Laptops & FreeBSD

LeftWM_Image

Today I’m going to give you a run down on configuring FreeBSD for a thinkpad T440p. It’s a old machine at this point, but I just can’t bring myself to stop using it; and it just won’t die despite my best attempts some of which I’ve listed.

  • water cooling it with cobbled together parts and soldered copper tubing
  • liquid metal air cooled
  • running it as a server with dozen’s of virtual machines.
  • lots of other things it was never designed for. :)

The hardware

Model: Thinkpad T440p

  • cpu: i7-4800mq
  • ram: 16GB ddr3 1600mhz
  • ssd1: SK Hynix Gold 500GB
  • ssd2: Adata white label
  • display: 1920x1080p matte ips
  • pointing device: t450 trackpad

The Install

The install process for FreeBSD itself is a rather boring affair; in the best way possible. It just works.

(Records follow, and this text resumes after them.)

-- ==== Sys2Proof/Machine/Step.lean ====
section
/-!
DEFINITION. The step of the machine, and the placing of an instruction where it fetches next.
-/

namespace Sys2Proof.Machine

/-- One step (`00_scope.md` R6). -/
def step (s : State) : Host.Outcome State Fault Refusal := machineStep s

/-- The state with the instruction of bits `w` where the next step fetches, bits at `nbits` and above zero (entry 4: it stands
for the loading of a program from outside the machine). -/
def State.withFetchWord (s : State) (nbits w : Nat) : State := s.placeWord (BitVec.ofNat 32 (w % 2 ^ nbits))

end Sys2Proof.Machine
end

It’s been awhile since the new FreeBSD installer was designed and it’s fairly easy to navigate even for new users.

  1. plug in usb drive
  2. select the usb as the boot device.
  3. follow the install prompts
  4. boot into the system and remove the usb
  5. install the X11 server
  6. install i3-lock-fancy package.
  7. install leftwm

LeftWM

LeftWM itself is a windows manager written in rust that you can configure with either toml or ron files.

The toml configuration files are the original way to handle the leftwm config but are now being replaced with the ron style. The conf I’m using is still the older style because it’s the same syntax as the rust languages configs which I find convenient.

Memory Usage

This is one of the main reasons I love using the leftwm windows manager. I can open up six or so virtual desktops, navigate through them like butter and it will take up virtually no system resources.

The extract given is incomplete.